* **ACTIVITY**
Lines before the one containing "def PChan.tied (x" in the records below are to be left out; that line and all after it, through the end, are to be retyped exactly.

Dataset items
....................

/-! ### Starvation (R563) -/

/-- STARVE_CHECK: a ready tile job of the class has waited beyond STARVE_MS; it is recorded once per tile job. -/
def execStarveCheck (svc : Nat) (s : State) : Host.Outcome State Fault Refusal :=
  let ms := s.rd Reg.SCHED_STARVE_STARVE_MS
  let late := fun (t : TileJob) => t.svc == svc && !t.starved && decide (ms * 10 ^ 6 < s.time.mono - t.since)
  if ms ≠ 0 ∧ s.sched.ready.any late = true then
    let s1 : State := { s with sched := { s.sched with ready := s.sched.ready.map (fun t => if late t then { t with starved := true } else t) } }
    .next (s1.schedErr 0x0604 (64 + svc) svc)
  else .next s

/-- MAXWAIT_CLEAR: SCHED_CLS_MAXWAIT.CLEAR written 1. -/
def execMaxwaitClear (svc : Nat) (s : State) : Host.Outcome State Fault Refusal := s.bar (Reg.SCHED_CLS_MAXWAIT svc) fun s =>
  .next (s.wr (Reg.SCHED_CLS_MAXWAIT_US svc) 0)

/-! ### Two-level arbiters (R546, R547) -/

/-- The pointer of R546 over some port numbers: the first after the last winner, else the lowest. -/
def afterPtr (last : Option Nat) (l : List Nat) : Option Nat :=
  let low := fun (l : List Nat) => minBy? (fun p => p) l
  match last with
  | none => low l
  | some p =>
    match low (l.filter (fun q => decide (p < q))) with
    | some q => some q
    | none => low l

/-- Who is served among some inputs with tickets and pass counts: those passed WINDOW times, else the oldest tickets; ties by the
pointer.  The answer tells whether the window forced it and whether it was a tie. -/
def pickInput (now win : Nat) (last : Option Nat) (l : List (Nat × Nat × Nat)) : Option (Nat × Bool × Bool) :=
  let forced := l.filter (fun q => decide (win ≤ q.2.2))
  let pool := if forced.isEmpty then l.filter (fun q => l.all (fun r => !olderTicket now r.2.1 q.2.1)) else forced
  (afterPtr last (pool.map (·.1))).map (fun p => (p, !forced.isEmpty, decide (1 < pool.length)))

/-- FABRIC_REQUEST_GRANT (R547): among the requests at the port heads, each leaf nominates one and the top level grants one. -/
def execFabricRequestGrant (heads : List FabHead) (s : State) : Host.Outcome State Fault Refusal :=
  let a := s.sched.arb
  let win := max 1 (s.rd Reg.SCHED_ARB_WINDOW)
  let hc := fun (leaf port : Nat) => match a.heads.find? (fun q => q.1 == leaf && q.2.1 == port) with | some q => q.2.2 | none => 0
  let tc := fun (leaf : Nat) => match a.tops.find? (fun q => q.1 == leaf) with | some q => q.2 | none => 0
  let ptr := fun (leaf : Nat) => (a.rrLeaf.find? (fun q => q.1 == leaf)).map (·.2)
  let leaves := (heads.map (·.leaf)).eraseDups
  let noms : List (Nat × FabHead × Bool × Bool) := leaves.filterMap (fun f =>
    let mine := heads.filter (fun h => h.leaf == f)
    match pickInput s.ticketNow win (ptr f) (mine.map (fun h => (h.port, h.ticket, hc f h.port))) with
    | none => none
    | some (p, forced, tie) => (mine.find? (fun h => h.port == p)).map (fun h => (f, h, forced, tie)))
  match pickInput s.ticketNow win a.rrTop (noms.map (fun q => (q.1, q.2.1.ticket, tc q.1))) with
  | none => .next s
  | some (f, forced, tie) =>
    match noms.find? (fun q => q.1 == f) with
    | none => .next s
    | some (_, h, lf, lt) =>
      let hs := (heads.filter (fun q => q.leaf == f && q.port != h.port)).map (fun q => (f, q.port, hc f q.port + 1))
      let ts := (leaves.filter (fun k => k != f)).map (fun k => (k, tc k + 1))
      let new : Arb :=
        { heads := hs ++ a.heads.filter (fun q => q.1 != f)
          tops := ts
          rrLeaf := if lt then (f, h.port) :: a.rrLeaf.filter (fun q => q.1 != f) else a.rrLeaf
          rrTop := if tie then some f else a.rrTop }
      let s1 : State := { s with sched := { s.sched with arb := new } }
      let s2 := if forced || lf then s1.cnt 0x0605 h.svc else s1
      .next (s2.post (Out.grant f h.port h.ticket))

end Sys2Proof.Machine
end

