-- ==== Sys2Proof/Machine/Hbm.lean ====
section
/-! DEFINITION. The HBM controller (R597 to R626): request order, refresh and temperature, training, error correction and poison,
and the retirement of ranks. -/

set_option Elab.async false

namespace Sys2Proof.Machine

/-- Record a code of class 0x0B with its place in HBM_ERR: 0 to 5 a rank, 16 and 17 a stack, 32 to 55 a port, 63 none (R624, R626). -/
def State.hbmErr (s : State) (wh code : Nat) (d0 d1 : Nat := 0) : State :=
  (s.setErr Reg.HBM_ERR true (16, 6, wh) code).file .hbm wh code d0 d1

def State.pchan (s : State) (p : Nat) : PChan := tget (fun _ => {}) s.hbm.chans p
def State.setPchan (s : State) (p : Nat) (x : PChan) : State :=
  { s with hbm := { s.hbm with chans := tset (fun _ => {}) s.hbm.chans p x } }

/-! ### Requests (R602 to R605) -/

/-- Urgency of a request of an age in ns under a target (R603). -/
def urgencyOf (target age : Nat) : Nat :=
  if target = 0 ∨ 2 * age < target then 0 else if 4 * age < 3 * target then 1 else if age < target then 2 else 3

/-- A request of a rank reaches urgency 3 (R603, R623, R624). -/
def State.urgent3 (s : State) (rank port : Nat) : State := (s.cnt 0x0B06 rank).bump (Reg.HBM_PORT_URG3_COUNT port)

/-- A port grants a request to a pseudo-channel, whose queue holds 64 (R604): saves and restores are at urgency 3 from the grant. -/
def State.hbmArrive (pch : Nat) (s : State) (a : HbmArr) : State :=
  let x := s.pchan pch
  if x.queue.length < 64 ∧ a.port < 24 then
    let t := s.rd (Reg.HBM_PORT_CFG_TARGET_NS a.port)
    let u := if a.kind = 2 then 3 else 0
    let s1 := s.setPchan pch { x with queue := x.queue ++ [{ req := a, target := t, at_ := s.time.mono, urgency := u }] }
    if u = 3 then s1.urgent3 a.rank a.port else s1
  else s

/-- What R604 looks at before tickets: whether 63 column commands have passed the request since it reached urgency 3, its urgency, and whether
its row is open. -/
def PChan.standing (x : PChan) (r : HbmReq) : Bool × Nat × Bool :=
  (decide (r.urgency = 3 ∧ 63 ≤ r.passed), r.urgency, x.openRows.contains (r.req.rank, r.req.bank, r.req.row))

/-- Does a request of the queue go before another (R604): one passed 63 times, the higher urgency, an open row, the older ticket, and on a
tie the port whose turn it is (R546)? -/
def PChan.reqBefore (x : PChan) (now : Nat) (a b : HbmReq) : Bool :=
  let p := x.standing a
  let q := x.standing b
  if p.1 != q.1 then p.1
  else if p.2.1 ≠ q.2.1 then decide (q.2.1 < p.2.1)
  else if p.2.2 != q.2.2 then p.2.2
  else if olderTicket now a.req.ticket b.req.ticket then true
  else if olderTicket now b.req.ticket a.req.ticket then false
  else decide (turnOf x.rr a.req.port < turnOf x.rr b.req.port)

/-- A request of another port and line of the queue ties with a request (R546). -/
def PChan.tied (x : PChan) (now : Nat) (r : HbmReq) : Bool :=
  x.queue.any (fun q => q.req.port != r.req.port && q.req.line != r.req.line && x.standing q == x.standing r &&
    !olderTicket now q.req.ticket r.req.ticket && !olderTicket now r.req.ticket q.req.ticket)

....................

* **RESULT OF THIS EXERCISE**
def PChan.tied (x : PChan) (now : Nat) (r : HbmReq) : Bool :=
  x.queue.any (fun q => q.req.port != r.req.port && q.req.line != r.req.line && x.standing q == x.standing r &&
    !olderTicket now q.req.ticket r.req.ticket && !olderTicket now r.req.ticket q.req.ticket)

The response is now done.